Nossa reportagem levou o posicionamento ambíguo da SMC à produtora Isabel Gomide, integrante do Mater (Movimento de Artistas de Teatro do Rio) e com experiência em administração de espaços culturais como Espaço Cultural Sérgio Porto, Teatro Glaucio Gill, Teatro Sesc Ginástico e Casa de Cultura da Maré. Para ela, atividades culturais não deveriam estar nem sendo cogitadas neste momento, enquanto os números de casos e mortes de Covid-19 ainda preocupam, seja espaços abertos ou fechados.
— Engraçada essa história do drive in (risos). A verdade é que nenhuma forma de atividade cultural poderia estar acontecendo no momento. Não vejo a menor possibilidade. Atividade cultural implica em contato físico, junção de corpos para exercer uma ação conjunta. O teatro é intrinsecamente coletivo. O circo, a dança… E mesmo que seja um solo, com artista sozinho no palco, existem os técnicos, os funcionários do teatro e o público. Como o público vai entrar num espaço físico, mesmo com 1/3 da capacidade, com entrada e saída no mesmo horário para todo mundo, fila na porta…? Mesmo que tenhamos o esforço de fazer uma peça, quem vai assistir com alguém respirando ao lado?
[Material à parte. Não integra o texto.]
/-- Everything a wire unit's next state can be: the DECODE goes on, commits at the sentinel, or fails. -/
theorem unit_next {i : Instr} {s t : State} (hf : i.format = .wireHeader ∨ i.format = .wireDesc)
    (h : exec i s = .next t) :
    ∃ w, s.work = .decoding w ∧
      ((∃ w', Advances s.cfg w w' ∧ t = { s with work := .decoding w' }) ∨
        (w.stage = .options ∧ t = s.commitDecode
          { w.msg with payload := memRead w.inBuf (w.pos + 1) (w.inBuf.length - w.pos - 1) }) ∨
        ∃ e, t = State.afterError { s with work := .idle } e) := by
  have entry {d l : Resolver} (hd : d.Bounded) (hl : l.Bounded) (h : entryUnit d l s = .next t) : ∃ w, s.work = .decoding w ∧
      ((∃ w', Advances s.cfg w w' ∧ t = { s with work := .decoding w' }) ∨
        (w.stage = .options ∧ t = s.commitDecode
          { w.msg with payload := memRead w.inBuf (w.pos + 1) (w.inBuf.length - w.pos - 1) }) ∨
        ∃ e, t = State.afterError { s with work := .idle } e) := by
    obtain ⟨w, hw, h | h⟩ := entryUnit_next hd hl h
    · exact ⟨w, hw, .inl h⟩
    · exact ⟨w, hw, .inr (.inr h)⟩
  cases i with
  | hdr ver type tkl code mid =>
    obtain ⟨w, hw, hst, hr | ⟨e, -, rfl⟩⟩ := inDecode_next h
    · refine ⟨w, hw, .inl ?_⟩
      rcases hdrCheck_cases w.inBuf.length ver ⟨type, tkl, code, mid⟩ with
        ⟨-, hc⟩ | ⟨-, -, hc⟩ | ⟨-, -, -, hc⟩ | ⟨h4, -, h8, hc⟩
      · rw [hc] at hr; cases hr
      · rw [hc] at hr; cases hr
      · rw [hc] at hr; cases hr
      · rw [hc] at hr
        simp only [bind, Except.bind] at hr
        rcases tokenExtract_cases w.inBuf tkl.toNat with ⟨-, ht⟩ | ⟨hle, ht⟩
        · rw [ht] at hr; cases hr
        · rw [ht] at hr; cases hr; exact ⟨_, .header ⟨type, tkl, code, mid⟩ hst h8 (by show 4 + tkl.toNat ≤ _; omega), rfl⟩
    · exact ⟨w, hw, .inr (.inr ⟨e, rfl⟩)⟩
  | sentinel =>
    rw [exec, execSentinel] at h
    obtain ⟨w, hw, hst, hr | ⟨e, -, rfl⟩⟩ := inDecode_next h
    · cases hr; exact ⟨w, hw, .inr (.inl ⟨hst, rfl⟩)⟩
    · exact ⟨w, hw, .inr (.inr ⟨e, rfl⟩)⟩
  | optLL d l => exact entry (resolveL_bounded d) (resolveL_bounded l) h
  | optLB d => exact entry (resolveL_bounded d) resolveB_bounded h
  | optLW d => exact entry (resolveL_bounded d) resolveW_bounded h
  | optBL l => exact entry resolveB_bounded (resolveL_bounded l) h
  | optBB => exact entry resolveB_bounded resolveB_bounded h
  | optBW => exact entry resolveB_bounded resolveW_bounded h
  | optWL l => exact entry resolveW_bounded (resolveL_bounded l) h
  | optWB => exact entry resolveW_bounded resolveB_bounded h
  | optWW => exact entry resolveW_bounded resolveW_bounded h
  | optRD l => rw [exec, execOptRD] at h; exact entry resolveR_bounded (extResolve_bounded l) h
  | optRL d => exact entry (extResolve_bounded d) resolveR_bounded h
  | _ => simp [Instr.format] at hf
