/-- What EXT_ENCODE gives stands for the value it is given. -/
theorem ExtForm.of_extEncode {v : Nat} {n : BitVec 4} {x : Bytes} (h : extEncode v = .ok (n, x)) : ExtForm n x v := by
  by_cases hv : v ≤ 65804
  · obtain ⟨n', x', henc, hform⟩ := extEncode_le hv
    obtain ⟨rfl, rfl⟩ : n' = n ∧ x' = x := by simpa [henc] using h
    exact hform
  · simp [extEncode_gt (Nat.lt_of_not_le hv)] at h

/-- Settles O6: EXT_ENCODE gives a form of every value up to 65804, and every form of a value is the one it gives. -/
theorem extensionEncodingIsUnique : Obligations.ExtensionEncodingIsUnique := by
  intro v
  refine ⟨fun hle => ?_, fun hgt => ⟨extEncode_gt hgt, fun n x hform => absurd hform.le (by omega)⟩⟩
  obtain ⟨n, x, henc, hform⟩ := extEncode_le hle
  refine ⟨n, x, henc, hform, hform.length_eq, fun n' x' hform' => ?_⟩
  simpa [henc, eq_comm] using hform'.encode_eq

/-- Settles O7: EXT_RESOLVE reads the form EXT_ENCODE gives, and whatever it reads is a form. -/
theorem extensionSchemeRoundTrips : Obligations.ExtensionSchemeRoundTrips := by
  refine ⟨fun v hle => ?_, fun n inBuf pos v pos' _ h => ?_⟩
  · obtain ⟨n, x, henc, hform⟩ := extEncode_le hle
    exact ⟨n, x, henc, fun before after =>
      extResolve_of_extForm hform (rest := after) (by rw [List.append_assoc, List.drop_left])⟩
  · rcases extResolve_cases n inBuf pos with ⟨x, rest, w, hform, hdrop, hok⟩ | ⟨herr, -⟩ | ⟨-, herr⟩
    · obtain ⟨rfl, rfl⟩ : w = v ∧ pos + x.length = pos' := by simpa [hok] using h
      rw [hform.encode_eq, memRead, hdrop, Nat.add_sub_cancel_left, List.take_left]
    · simp [herr] at h
    · simp [herr] at h

/-- Settles O8: the nibble is that of a form. -/
theorem encoderNeverEmitsNibbleFifteen : Obligations.EncoderNeverEmitsNibbleFifteen := by
  intro v n x h
  exact (ExtForm.of_extEncode h).nibble_le

/-! ## The header and the token -/

/-- A buffer that HDR_PARSE and TOKEN_EXTRACT accept begins with the header they read and the token. -/
theorem eq_header_token_of_read {buf token : Bytes} {h : Header} {pos : Nat} (hh : hdrParse buf = .ok h)
    (ht : tokenExtract buf h.tkl.toNat = .ok (token, pos)) :
    token.length = h.tkl.toNat ∧ token.length ≤ 8 ∧ ∃ rest,
      buf = [(1#2 ++ h.type ++ h.tkl : Byte), h.code, h.mid.extractLsb' 8 8, h.mid.extractLsb' 0 8] ++ (token ++ rest) := by
  rcases hdrParse_cases buf with ⟨h', rest, hok, h8, hbuf⟩ | ⟨e, -, herr⟩
  · obtain rfl : h' = h := by simpa [hok] using hh
    rcases tokenExtract_cases buf h'.tkl.toNat with ⟨-, herr⟩ | ⟨hle, hok'⟩
    · simp [herr] at ht
    · subst hbuf
      obtain rfl : rest.take h'.tkl.toNat = token := by
        rw [hok'] at ht
        cases ht
        rfl
      have hlen : (rest.take h'.tkl.toNat).length = h'.tkl.toNat := by
        rw [List.length_take]
        simp only [List.length_cons] at hle
        omega
      exact ⟨hlen, hlen.trans_le h8, rest.drop h'.tkl.toNat, by rw [List.take_append_drop]; rfl⟩
  · simp [herr] at hh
Quem vai confiar que espaços culturais estejam esterilizados a ponto de não haver vírus ali? — questiona.
Para Isabel, a iniciativa de reabrir o setor gradualmente seria um recurso do poder público para não auxiliar trabalhadores da cultura que sofrem com a crise gerada pela pandemia.
— Isso é uma desculpa para o governo não se responsabilizar pela sobrevivência dos artistas. O mundo todo está sustentando seus artistas para ficarem em casa. A ideia é essa para que a pandemia não se espalhe. A gente não pode corroborar com a ideia de que o momento é de reabrir. Isso é uma coisa que vai durar um tempo, e o que sinto é que os governantes estão abrindo para não se responsabilizarem pela grande situação grave em que se encontram trabalhadores da cultura do Rio. Estamos vivendo de ajuda de coletivos da sociedade civil, porque governantes e gestores não fizeram nada para ajudar. O auxílio emergencial do Governo Federal não chegou a todo mundo. A mim não chegou, alegaram que há incompatibilidade com meu nome. A esperança é a Lei Aldir Blanc — torce Isabel, referindo-se ao auxílio emergencial exclusivo para a cultura aprovado nesta semana.
Além da lei na esfera federal, ela torce ainda por outra em âmbito municipal.
— Estamos lutando pela lei SOS Cultura, do vereador Tarcísio Motta (Psol), que também pensa na situação dos artistas do Rio. Muita gente está sendo demitida nos teatros municipais por quebra de contrato da prefeitura com as empresas que terceirizam os funcionários. Então, é um absurdo mais de 70 funcionários demitidos durante a pandemia, técnicos que estavam numa empresa que a prefeitura não pagou, então quebraram o contrato e demitiram todo mundo. Então, esta lei proíbe isso. Porque daqui a pouco a gente volta, e como vai ser? Não vai ter técnico nos teatros? É a cultura colaborando com o desemprego? Uma loucura! A prefeitura demitindo.. Enfim, essa lei também é uma esperança.
Por fim, a produtora encerra ratificando que o momento não é de voltar com o teatro e afirma que a cidade deveria retomar a cultura não de forma gradual em 2020, como prevê a prefeitura, mas, sim, apenas no ano que vem, assim como o grupo que cuida dos teatros da Broadway, que já anunciou que as salas por lá só reabrirão em 2021.
— Até o fim do ano é impossível que a gente exerça qualquer atividade coletiva.